1. Experimental Setup

1.1 Hardware Configuration

Component Specification
Gateway Host Docker container (inference-sentinel)
Local Inference Apple Mac Mini M4, 16GB unified memory
Local Models Ollama serving gemma3:4b and mistral (round-robin)
Cloud Backends Claude Sonnet 4 (Anthropic), Gemini 2.0 Flash (Google)

1.2 Dataset

I constructed a synthetic evaluation dataset of 200 prompts with known ground-truth privacy labels, balanced across four tiers:

Tier Label Count Example Patterns
0 PUBLIC 50 General knowledge questions
1 INTERNAL 50 Project codes, internal URLs
2 CONFIDENTIAL 50 Email addresses, phone numbers
3 RESTRICTED 50 SSNs, credit cards, health records

The balanced design enables per-class precision/recall analysis without class imbalance confounds.

1.3 Experimental Protocol

Each experiment was run independently with the gateway in a fresh state. Metrics were collected via Prometheus and exported to JSON for analysis. All experiments used the same dataset to enable cross-experiment comparison.

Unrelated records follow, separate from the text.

theorem witness_goodPasses : tasks0.rejects good = none := by decide +kernel
theorem witness_reason1 : Violates tasks0 (planRecord 9 ⟨(headerV.set 0 (headerV.getD 0 0 - 2 ^ 32))⟩ arraysV) 1 0 ∧ tasks0.rejects (planRecord 9 ⟨(headerV.set 0 (headerV.getD 0 0 - 2 ^ 32))⟩ arraysV) = some (1, 0) :=
  ⟨.header (.inl (by first | decide +kernel | rfl)), by decide +kernel⟩
theorem witness_reason1Interval : Violates tasks0 (planRecord 9 ⟨(headerV.set 2 (1023))⟩ arraysV) 1 0 ∧ tasks0.rejects (planRecord 9 ⟨(headerV.set 2 (1023))⟩ arraysV) = some (1, 0) :=
  ⟨.header (.inr (.inl (by first | decide +kernel | rfl))), by decide +kernel⟩
theorem witness_reason1Gang : Violates tasks0 (planRecord 9 ⟨(headerV.set 5 (1))⟩ arraysV) 1 0 ∧ tasks0.rejects (planRecord 9 ⟨(headerV.set 5 (1))⟩ arraysV) = some (1, 0) :=
  ⟨.header (by first | decide +kernel | rfl), by decide +kernel⟩
theorem witness_reason1Port : Violates tasks0 (planRecord 9 ⟨(headerV.set 1 (2 ^ 49 + 3))⟩ arraysV) 1 0 ∧ tasks0.rejects (planRecord 9 ⟨(headerV.set 1 (2 ^ 49 + 3))⟩ arraysV) = some (1, 0) :=
  ⟨.header (by first | decide +kernel | rfl), by decide +kernel⟩
theorem witness_reason2 : Violates tasks0 (planRecord 9 ⟨headerV⟩ { arraysV with stages := [stageV.set 20 (2)] }) 2 0 ∧ tasks0.rejects (planRecord 9 ⟨headerV⟩ { arraysV with stages := [stageV.set 20 (2)] }) = some (2, 0) :=
  ⟨.segments 0 _ rfl (.inl (by first | decide +kernel | rfl)), by decide +kernel⟩
theorem witness_reason2Segment : Violates tasks0 (planRecord 9 ⟨headerV⟩ { arraysV with stages := [stageV.set 1 (2 ^ 4 + 2 ^ 5 + 2 ^ 6)] }) 2 0 ∧ tasks0.rejects (planRecord 9 ⟨headerV⟩ { arraysV with stages := [stageV.set 1 (2 ^ 4 + 2 ^ 5 + 2 ^ 6)] }) = some (2, 0) :=
  ⟨.segments 0 _ rfl (.inr (.inl (by first | decide +kernel | rfl))), by decide +kernel⟩
theorem witness_reason2Private : Violates tasks0 (planRecord 9 ⟨headerV⟩ { arraysV with stages := [stageV.set 1 (2 ^ 4 + 4 * 2 ^ 8)] }) 2 0 ∧ tasks0.rejects (planRecord 9 ⟨headerV⟩ { arraysV with stages := [stageV.set 1 (2 ^ 4 + 4 * 2 ^ 8)] }) = some (2, 0) :=
  ⟨.segments 0 _ rfl (by first | decide +kernel | rfl), by decide +kernel⟩
theorem witness_reason3 : Violates tasks0 (planRecord 9 ⟨headerV⟩ { arraysV with stages := [stageV.set 21 (2 ^ 44 + 9 * 2 ^ 4)] }) 3 0 ∧ tasks0.rejects (planRecord 9 ⟨headerV⟩ { arraysV with stages := [stageV.set 21 (2 ^ 44 + 9 * 2 ^ 4)] }) = some (3, 0) :=
  ⟨.team 0 _ rfl (by first | decide +kernel | rfl), by decide +kernel⟩
theorem witness_reason3Role : Violates tasks0 (planRecord 9 ⟨headerV⟩ { arraysV with stages := [stageV.set 22 (2 ^ 32 + 1)] }) 3 0 ∧ tasks0.rejects (planRecord 9 ⟨headerV⟩ { arraysV with stages := [stageV.set 22 (2 ^ 32 + 1)] }) = some (3, 0) :=
  ⟨.team 0 _ rfl (by first | decide +kernel | rfl), by decide +kernel⟩
theorem witness_reason4 : Violates tasks0 (planRecord 9 ⟨headerV⟩ { arraysV with stages := [stageV.set 17 (2 ^ 48 + 2 ^ 24 + 2 ^ 8)] }) 4 0 ∧ tasks0.rejects (planRecord 9 ⟨headerV⟩ { arraysV with stages := [stageV.set 17 (2 ^ 48 + 2 ^ 24 + 2 ^ 8)] }) = some (4, 0) :=
  ⟨.shares 0 _ rfl (.inl (by first | decide +kernel | rfl)), by decide +kernel⟩
theorem witness_reason4Cores : Violates tasks0 (planRecord 9 ⟨(headerV.set 0 (headerV.getD 0 0 + 2 ^ 32))⟩ { arraysV with stages := [stageV.set 17 (2 ^ 48 + 100 * 2 ^ 24 + 2 ^ 16 + 100 * 2 ^ 8), stageV.set 17 (2 ^ 48 + 100 * 2 ^ 24 + 2 ^ 16 + 100 * 2 ^ 8)] }) 4 1 ∧ tasks0.rejects (planRecord 9 ⟨(headerV.set 0 (headerV.getD 0 0 + 2 ^ 32))⟩ { arraysV with stages := [stageV.set 17 (2 ^ 48 + 100 * 2 ^ 24 + 2 ^ 16 + 100 * 2 ^ 8), stageV.set 17 (2 ^ 48 + 100 * 2 ^ 24 + 2 ^ 16 + 100 * 2 ^ 8)] }) = some (4, 1) :=
  ⟨.cores 1 0 0 (by first | decide +kernel | rfl) (by first | decide +kernel | rfl), by decide +kernel⟩
theorem witness_reason5 : Violates tasks0 (planRecord 9 ⟨headerV⟩ { arraysV with pipes := [pipeV.set 1 (pipeV.getD 1 0 - 2 ^ 14)] }) 5 0 ∧ tasks0.rejects (planRecord 9 ⟨headerV⟩ { arraysV with pipes := [pipeV.set 1 (pipeV.getD 1 0 - 2 ^ 14)] }) = some (5, 0) :=
  ⟨.pipe 0 _ rfl (.inl (by first | decide +kernel | rfl)), by decide +kernel⟩
theorem witness_reason5Home : Violates tasks0 (planRecord 9 ⟨headerV⟩ { arraysV with pipes := [pipeV.set 2 (2 ^ 45)] }) 5 0 ∧ tasks0.rejects (planRecord 9 ⟨headerV⟩ { arraysV with pipes := [pipeV.set 2 (2 ^ 45)] }) = some (5, 0) :=
  ⟨.pipe 0 _ rfl (.inr (by first | decide +kernel | rfl)), by decide +kernel⟩
theorem witness_reason5Resident : Violates tasks0 (planRecord 9 ⟨(headerV.set 3 (0))⟩ arraysV) 5 0 ∧ tasks0.rejects (planRecord 9 ⟨(headerV.set 3 (0))⟩ arraysV) = some (5, 0) :=
  ⟨.resident 0 0 (by first | decide +kernel | rfl), by decide +kernel⟩
theorem witness_reason5Quota : Violates tasks0 (planRecord 9 ⟨(headerV.set 3 (96 * 1024 + 1))⟩ arraysV) 5 0 ∧ tasks0.rejects (planRecord 9 ⟨(headerV.set 3 (96 * 1024 + 1))⟩ arraysV) = some (5, 0) :=
  ⟨.quota (by first | decide +kernel | rfl), by decide +kernel⟩
theorem witness_reason6 : Violates tasks0 (planRecord 9 ⟨headerV⟩ { arraysV with ports := [[2 ^ 30 + 3], portHead] }) 6 0 ∧ tasks0.rejects (planRecord 9 ⟨headerV⟩ { arraysV with ports := [[2 ^ 30 + 3], portHead] }) = some (6, 0) :=
  ⟨.port 0 _ _ rfl rfl (by first | decide +kernel | rfl), by decide +kernel⟩
theorem witness_reason6Twice : Violates tasks0 (planRecord 9 ⟨headerV⟩ { arraysV with ports := [portMsg, portHead, portMsg] }) 6 2 ∧ tasks0.rejects (planRecord 9 ⟨headerV⟩ { arraysV with ports := [portMsg, portHead, portMsg] }) = some (6, 2) :=
  ⟨.port 2 _ _ rfl rfl (by first | decide +kernel | rfl), by decide +kernel⟩
theorem witness_reason6Depths : Violates tasks1 (planRecord 9 ⟨headerV⟩ arraysV) 6 0 ∧ tasks1.rejects (planRecord 9 ⟨headerV⟩ arraysV) = some (6, 0) :=
  ⟨.depths 0 0 (by first | decide +kernel | rfl) (by first | decide +kernel | rfl), by decide +kernel⟩
theorem witness_reason7 : Violates tasks0 (planRecord 9 ⟨headerV⟩ { arraysV with patterns := [patternV.set 2 0] }) 7 0 ∧ tasks0.rejects (planRecord 9 ⟨headerV⟩ { arraysV with patterns := [patternV.set 2 0] }) = some (7, 0) :=
  ⟨.pattern 0 _ rfl (.inl (by first | decide +kernel | rfl)), by decide +kernel⟩
theorem witness_reason7Handler : Violates tasks0 (planRecord 9 ⟨headerV⟩ { arraysV with patterns := [patternV.set 2 (patternV.getD 2 0 + 2 ^ 21)] }) 7 0 ∧ tasks0.rejects (planRecord 9 ⟨headerV⟩ { arraysV with patterns := [patternV.set 2 (patternV.getD 2 0 + 2 ^ 21)] }) = some (7, 0) :=
  ⟨.pattern 0 _ rfl (.inr (by first | decide +kernel | rfl)), by decide +kernel⟩
theorem witness_reason7Indices : Violates tasks2 (planRecord 9 ⟨headerV⟩ arraysV) 7 0 ∧ tasks2.rejects (planRecord 9 ⟨headerV⟩ arraysV) = some (7, 0) :=
  ⟨.indices 0 0 (by first | decide +kernel | rfl) (by first | decide +kernel | rfl), by decide +kernel⟩
theorem witness_reason8 : Violates tasks0 (planRecord 9 ⟨(headerV.set 0 (headerV.getD 0 0))⟩ { arraysV with arbors := [[2 ^ 32 + 2]] }) 8 0 ∧ tasks0.rejects (planRecord 9 ⟨(headerV.set 0 (headerV.getD 0 0))⟩ { arraysV with arbors := [[2 ^ 32 + 2]] }) = some (8, 0) :=
  ⟨.arbor 0 _ rfl (by first | decide +kernel | rfl), by decide +kernel⟩
theorem witness_reason9 : Violates tasks0 (planRecord 9 ⟨headerV⟩ { arraysV with images := [[0, 1, 0, 0]] }) 9 0 ∧ tasks0.rejects (planRecord 9 ⟨headerV⟩ { arraysV with images := [[0, 1, 0, 0]] }) = some (9, 0) :=
  ⟨.image 0 _ rfl (by first | decide +kernel | rfl), by decide +kernel⟩
theorem witness_reason10 : Violates tasks0 (planRecord 9 ⟨headerV⟩ { arraysV with feeds := [[4]] }) 10 0 ∧ tasks0.rejects (planRecord 9 ⟨headerV⟩ { arraysV with feeds := [[4]] }) = some (10, 0) :=
  ⟨.feed 0 _ rfl (.inr (by first | decide +kernel | rfl)), by decide +kernel⟩
theorem witness_reason11 : Violates tasks0 (planRecord 9 ⟨(headerV.set 4 (2 ^ 12))⟩ arraysV) 11 0 ∧ tasks0.rejects (planRecord 9 ⟨(headerV.set 4 (2 ^ 12))⟩ arraysV) = some (11, 0) :=
  ⟨.plans (.inr (by first | decide +kernel | rfl)), by decide +kernel⟩
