/-- Die 15 is off: neither a group of its last core nor a unit of it has a turn. -/
def dark : State := { dies := [(15, { off := true })] }
theorem witness_stepUnpowered : dark.powered (.issue 90111 []) = false ∧ dark.powered (.event (.storePerformed 84480)) = false
    ∧ dark.powered (.event (.storePerformed 84479)) = true := by decide +kernel

theorem witness_fetchFault : ∃ rest u t, (turn 0 0).tape = .issue 90128 [] :: rest ∧ u = ({ turn 0 0 with
      tape := rest, groups := [(90128, { mode := .control, pc := 2 ^ 18 + 2 ^ 15 })] } : State)
    ∧ u.choosable 90128 [] = true ∧ (u.die (dieOfGid 90128)).off = false ∧ (u.group 90128).word = none
    ∧ (u.chosen 90128 []).fetchWord 90128 (u.group 90128).pc = .error t :=
  ⟨_, _, { kind := 5, fetch := true, offset := 2 ^ 18 + 2 ^ 15 }, rfl, rfl, by decide +kernel, by decide +kernel, rfl, errOf (by decide +kernel)⟩

theorem witness_illegalWord : (∃ u v, Chosen (turn 0xBFFFFFFF 0) u 0xBFFFFFFF v) ∧ ∃ e, decode 0xBFFFFFFF = .error e :=
  ⟨chosen_turn (by decide +kernel) (by decide +kernel) (by decide +kernel) (by decide +kernel) (okOf (by decide +kernel)), .unassignedMajor, errOf (by decide +kernel)⟩

theorem witness_decodes : decode 0x30501920 = .ok (.vld false 40 6 2 .b4 0) := okOf (by decide +kernel)

/-! The scalar set. -/

theorem witness_scalar : (∃ f, ScalarTable (.sadd true 127 2 3) true 127 f) ∧ (∃ f, ScalarSelect (.scsel true 0 2 3) true 0 f)
    ∧ (∃ f, ScalarImmediate (.saddi true 10 2 1023) true 10 f) ∧ (∃ f, MaskTable (.mand true 126 2 3) true 126 f) ∧ Issuing acc0 :=
  ⟨⟨_, .sadd _ _ _ _⟩, ⟨_, .scsel _ _ _ _⟩, ⟨_, .saddi _ _ _ _⟩, ⟨_, .mand _ _ _ _⟩, rfl⟩

theorem witness_jump : Issuing acc0 ∧ (acc0.me.getS (2 : Reg).toNat).toNat % 4 = 0 ∧ (acc0.me.getS (4 : Reg).toNat).toNat % 4 ≠ 0 :=
  ⟨rfl, by decide +kernel, by decide +kernel⟩

theorem witness_branch : (∃ t f, Branch (.bz true 9 0xFFFF) true t f ∧ t acc0.me = true) ∧ (∃ t f, Branch (.bnz true 9 0x10000) true t f
    ∧ t acc0.me = false) ∧ Issuing acc0 :=
  ⟨⟨_, _, .bz _ _ _, by decide +kernel⟩, ⟨_, _, .bnz _ _ _, by decide +kernel⟩, rfl⟩

/-! The lane set. -/

theorem witness_laneArithmetic : ((∃ f, LaneTable (.vadd true 7 2 3) true [7, 2, 3] 7 f) ∧ LaneReady acc0 [7, 2, 3])
    ∧ ((∃ f, LaneMove (.vsel true 4 2 126) true [4, 2] 4 f) ∧ LaneReady acc0 [4, 2])
    ∧ ((∃ f, LaneClass (.vfclassF32 true 4 2) true [4, 2] 4 f) ∧ LaneReady acc0 [4, 2]) :=
  ⟨⟨⟨_, .vadd _ _ _ _⟩, rfl, by decide, by decide +kernel⟩, ⟨⟨_, .vsel _ _ _ _⟩, rfl, by decide, by decide +kernel⟩,
    ⟨_, .vfclassF32 _ _ _⟩, rfl, by decide, by decide +kernel⟩

theorem witness_laneFaults : (LaneInstr (.vadd true 8 2 3) [8, 2, 3] ∧ Issuing acc0 ∧ ∃ r ∈ [(8 : Reg), 2, 3], acc0.me.budget ≤ r.toNat)
    ∧ (LaneInstr (.vmov true 4 2) [4, 2] ∧ Issuing (cp0 0 0) ∧ (cp0 0 0).me.mode = .control) :=
  ⟨⟨.table _ _ _ _ _ (.vadd _ _ _ _), rfl, 8, List.mem_cons_self, by decide +kernel⟩, .move _ _ _ _ _ (.vmov _ _ _), rfl, rfl⟩

/-- The same of the memory and matrix classes, each naming a register at the budget of 8. -/
theorem witness_laneFaultsMemory : LaneInstr (.vld true 7 2 1 .b8 0) [2, 7, 8] ∧ LaneInstr (.vst true 5 2 1 .b16 0) [2, 5, 6, 7, 8]
    ∧ LaneInstr (.vatomCas true 6 2 1 .b8) [2, 6, 7, 8, 9] ∧ LaneInstr (.vredAdd true 8 2 1 .b4) [2, 8]
    ∧ LaneInstr (.vqblkE4m3 true 8 2) [8, 2] ∧ LaneInstr (.vpopa true 8) [8] ∧ acc0.me.budget = 8 :=
  ⟨.load _ _ _ _ _ _ _ _ (.vld _ _ _ _ _ _), .store _ _ _ _ _ _, .atomic _ _ _ _ _ _ _ _ (.vatomCas _ _ _ _ _),
    .atomic _ _ _ _ _ _ _ _ (.vredAdd _ _ _ _ _), .quantise _ _ _ _ _ (.vqblkE4m3 _ _ _), .pop _ _, by decide +kernel⟩

theorem witness_laneFloats : (∃ f, LaneFloat (.vfmaF32 true 4 2 3) true [4, 2, 3] 4 f) ∧ LaneReady acc0 [4, 2, 3] :=
  ⟨⟨_, .vfmaF32 _ _ _ _⟩, rfl, by decide, by decide +kernel⟩

theorem witness_stochastic : StochasticConvert (.vcvtSatSr true 7 2 18) true 7 2 18 true ∧ LaneReady acc0 [7, 2] :=
  ⟨.vcvtSatSr _ _ _ _, rfl, by decide, by decide +kernel⟩

theorem witness_floatCompare : ((∃ f, FloatCompare (.vfcmpEqF32 true 126 2 3) true [2, 3] 126 false f) ∧ LaneReady acc0 [2, 3])
    ∧ (∃ f, FloatCompare (.vfcmpEqF16x2 true 126 2 3) true [2, 3] 126 true f) :=
  ⟨⟨⟨_, .vfcmpEqF32 _ _ _ _⟩, rfl, by decide, by decide +kernel⟩, _, .vfcmpEqF16x2 _ _ _ _⟩

theorem witness_laneMasks : ((∃ f, LaneCompare (.vcmpEq true 126 2 3) true [2, 3] 126 f) ∧ LaneReady acc0 [2, 3])
    ∧ (∃ f, Vote (.voteAny true 10 2 127) true [2] 10 f) ∧ LaneReady acc0 [2] :=
  ⟨⟨⟨_, .vcmpEq _ _ _ _⟩, rfl, by decide, by decide +kernel⟩, ⟨_, .voteAny _ _ _ _⟩, rfl, by decide, by decide +kernel⟩

/-- 31 results are outstanding: the last that leave room for another. -/
def full : State := acc0.setMe { acc0.me with out := List.replicate 31 { pc := 0, result := true } }
theorem full_room : HasRoom full := by unfold HasRoom; decide +kernel

theorem witness_variableLatency : ((∃ f, SpecialFunction (.vrcp true 7 2) true [7, 2] 7 f) ∧ LaneReady full [7, 2] ∧ HasRoom full)
    ∧ ((∃ f, Shuffle (.vshflIdx true 7 2 3) true [7, 2, 3] 7 f) ∧ LaneReady full [7, 2, 3]) ∧ LaneReady full [7] :=
  ⟨⟨⟨_, .vrcp _ _ _⟩, ⟨rfl, by decide, by decide +kernel⟩, full_room⟩, ⟨⟨_, .vshflIdx _ _ _ _⟩, rfl, by decide, by decide +kernel⟩,
    rfl, by decide, by decide +kernel⟩

theorem witness_combine : Combine (.vlredAddI32 true 7 2) true 7 2 false .add ∧ Combine (.vscanAddI32 true 7 2) true 7 2 true .add
    ∧ LaneReady full [7, 2] ∧ HasRoom full :=
  ⟨.vlredAddI32 _ _ _, .vscanAddI32 _ _ _, ⟨rfl, by decide, by decide +kernel⟩, full_room⟩

theorem witness_sums : RedOp.isInt .add = true ∧ acc0.me.xm ≠ 0 ∧ acc0.me.xm.getLsbD 63 = true := by decide +kernel

/-- The same of a matrix team. -/
def matrix : State := { full with tasks := [(full.me.task, { full.myTask with tiles := 1 })] }
theorem witness_quantise : (Quantise (.vqblkE2m1x true 7 2) true 7 2 0 ∧ LaneReady matrix [7, 2] ∧ HasRoom matrix ∧ 0 < matrix.myTask.tiles)
    ∧ Issuing acc0 ∧ acc0.myTask.tiles = 0 :=
  ⟨⟨.vqblkE2m1x _ _ _, ⟨rfl, by decide, by decide +kernel⟩, by unfold HasRoom; decide +kernel, by decide +kernel⟩, rfl, by decide +kernel⟩

/-! Float arithmetic: the greatest and the least operands, and every special case. -/

theorem witness_computes : (∃ x one z, Computes fmtF32 ⟨0, false⟩ 0x7F7FFFFF 0x7F7FFFFF 0x80000001 .fma x one z)
    ∧ (∀ y ∈ readsOf .fma 0x7F7FFFFF 0x7F7FFFFF 0x80000001, IsFinite fmtF32 y) ∧ fmtF32 ∈ laneFormats :=
  ⟨⟨_, _, _, .fma⟩, by unfold IsFinite; decide +kernel, by decide +kernel⟩

theorem witness_quotient : IsFinite fmtF32 (0x7F7FFFFF : Word).toNat ∧ IsFinite fmtF32 (0x80000001 : Word).toNat
    ∧ units fmtF32 false (0x80000001 : Word).toNat ≠ 0 := by unfold IsFinite; decide +kernel

/-- Every code of a conversion from FP32, and one at each end of those to it; the types of pairs. -/
theorem witness_conversions : (0, 0) ∈ codesFrom ∧ (7, 7) ∈ codesFrom ∧ (5, 3) ∈ codesFrom ∧ (4, 7) ∈ codesFrom ∧ (0, 0) ∈ codesInto
    ∧ (7, 7) ∈ codesInto ∧ (6, 1) ∈ codesInto ∧ (6, 2) ∉ codesInto ∧ PairType .f16x2 fmtF16 ∧ PairType .bf16x2 fmtBF16 :=
  ⟨by decide, by decide, by decide, by decide, by decide, by decide, by decide, by decide, .f16, .bf16⟩

/-- The least and the greatest operand of a root. -/
theorem witness_roots : (IsFinite fmtF32 1 ∧ units fmtF32 false 1 = 1) ∧ IsFinite fmtF32 0x7F7FFFFF ∧ 0 < units fmtF32 true 0x7F7FFFFF := by
  unfold IsFinite; decide +kernel

/-- Exact operands of the special functions: -149 and 127, 2^-149 and 2^127, and quarter turns of every kind. -/
theorem witness_exact : (units fmtF32 false 0xC3150000 = -149 * 2 ^ 149 ∧ units fmtF32 true 0x42FE0000 = 127 * 2 ^ 149)
    ∧ (units fmtF32 false 1 = 2 ^ 0 ∧ units fmtF32 true 0x7F000000 = 2 ^ 276)
    ∧ (units fmtF32 true 0x80000000 = 0 * 2 ^ 147 ∧ units fmtF32 true 0xBE800000 = -1 * 2 ^ 147 ∧ units fmtF32 false 0x3F000000 = 2 * 2 ^ 147)
    ∧ QuarterTurns 0 true .sin 0x80000000 ∧ QuarterTurns (-1) true .sin 0xBF800000 ∧ QuarterTurns 1 false .sin 0x3F800000
    ∧ QuarterTurns 2 false .cos 0xBF800000 ∧ QuarterTurns (-1) true .cos 0 ∧ QuarterTurns 0 true .cos 0x3F800000 :=
  ⟨by decide +kernel, by decide +kernel, by decide +kernel, .sinZero rfl, .sinMinusOne rfl, .sinOne rfl, .cosMinusOne rfl, .cosZero rfl,
    .cosOne rfl⟩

2. Experiment 1: Classification Accuracy

Research Question: How accurately does the hybrid classifier assign privacy tiers, and what are the failure modes?

2.1 Results

Metric Value
Overall Accuracy 97.5% (195/200)
Mean Classification Time 0.16ms
Misclassifications 5

Classification Metrics by Tier Figure 1: Per-tier precision, recall, and F1 scores. The dashed line indicates the 95% threshold. Tier 3 recall (90%) falls below threshold due to undetected health insurance identifiers.

2.2 Per-Tier Analysis

Tier Precision Recall F1 TP FP FN
0 (PUBLIC) 90.9% 100% 95.2% 50 5 0
1 (INTERNAL) 100% 100% 100% 50 0 0
2 (CONFIDENTIAL) 100% 100% 100% 50 0 0
3 (RESTRICTED) 100% 90% 94.7% 45 0 5

The asymmetry between Tier 0 and Tier 3 is notable: Tier 0 has 5 false positives (items incorrectly classified as PUBLIC), while Tier 3 has 5 false negatives (restricted items missed). These are the same 5 samples — Tier 3 prompts misclassified as Tier 0.

Confusion Matrix Figure 2: Confusion matrix showing classification performance. Off-diagonal entries appear only in the Tier 3→Tier 0 cell, indicating a systematic failure mode rather than random errors.

2.3 Error Analysis

All five misclassifications share a common pattern:

Prompt ID Text Preview Expected Predicted
tier3_277eb0aa “Patient Alyssa Nelson, health insurance ID: FRJ508021882, prescribed Lisinopril 10mg daily.” Tier 3 Tier 0
tier3_67f1698c “Patient Joseph Hill, health insurance ID: WRY526164289, prescribed Metformin 25mg twice daily.” Tier 3 Tier 0
tier3_8989c5ab “Patient Michael Weaver, health insurance ID: IIP473415078, prescribed Atorvastatin 25mg twice daily.” Tier 3 Tier 0
tier3_02ed73ce “Patient Levi Fowler, health insurance ID: WRV424211872, prescribed Metformin 500mg with meals.” Tier 3 Tier 0
tier3_bb134f02 “Patient Brandon Davis, health insurance ID: SIE176051319, prescribed Metformin 10mg daily.” Tier 3 Tier 0

Root Cause Analysis:

NER was enabled during this benchmark, yet the PERSON_NAME entities were not detected. The failures stem from two factors:

  1. Missing regex pattern: The health insurance ID format ([A-Z]{3}\d{9}) is not covered by existing Tier 3 patterns, which target SSNs (\d{3}-\d{2}-\d{4}), credit cards (Luhn-valid sequences), and MRN patterns (MRN:\s*\d+).

  2. NER model limitation: The HuggingFace Transformers BERT model (dslim/bert-base-NER) failed to recognize the person names in medical record context. The phrase structure “Patient [Name], health insurance ID…” appears to confuse the model — likely because “Patient” is parsed as part of the name span, or the surrounding medical terminology disrupts entity boundary detection.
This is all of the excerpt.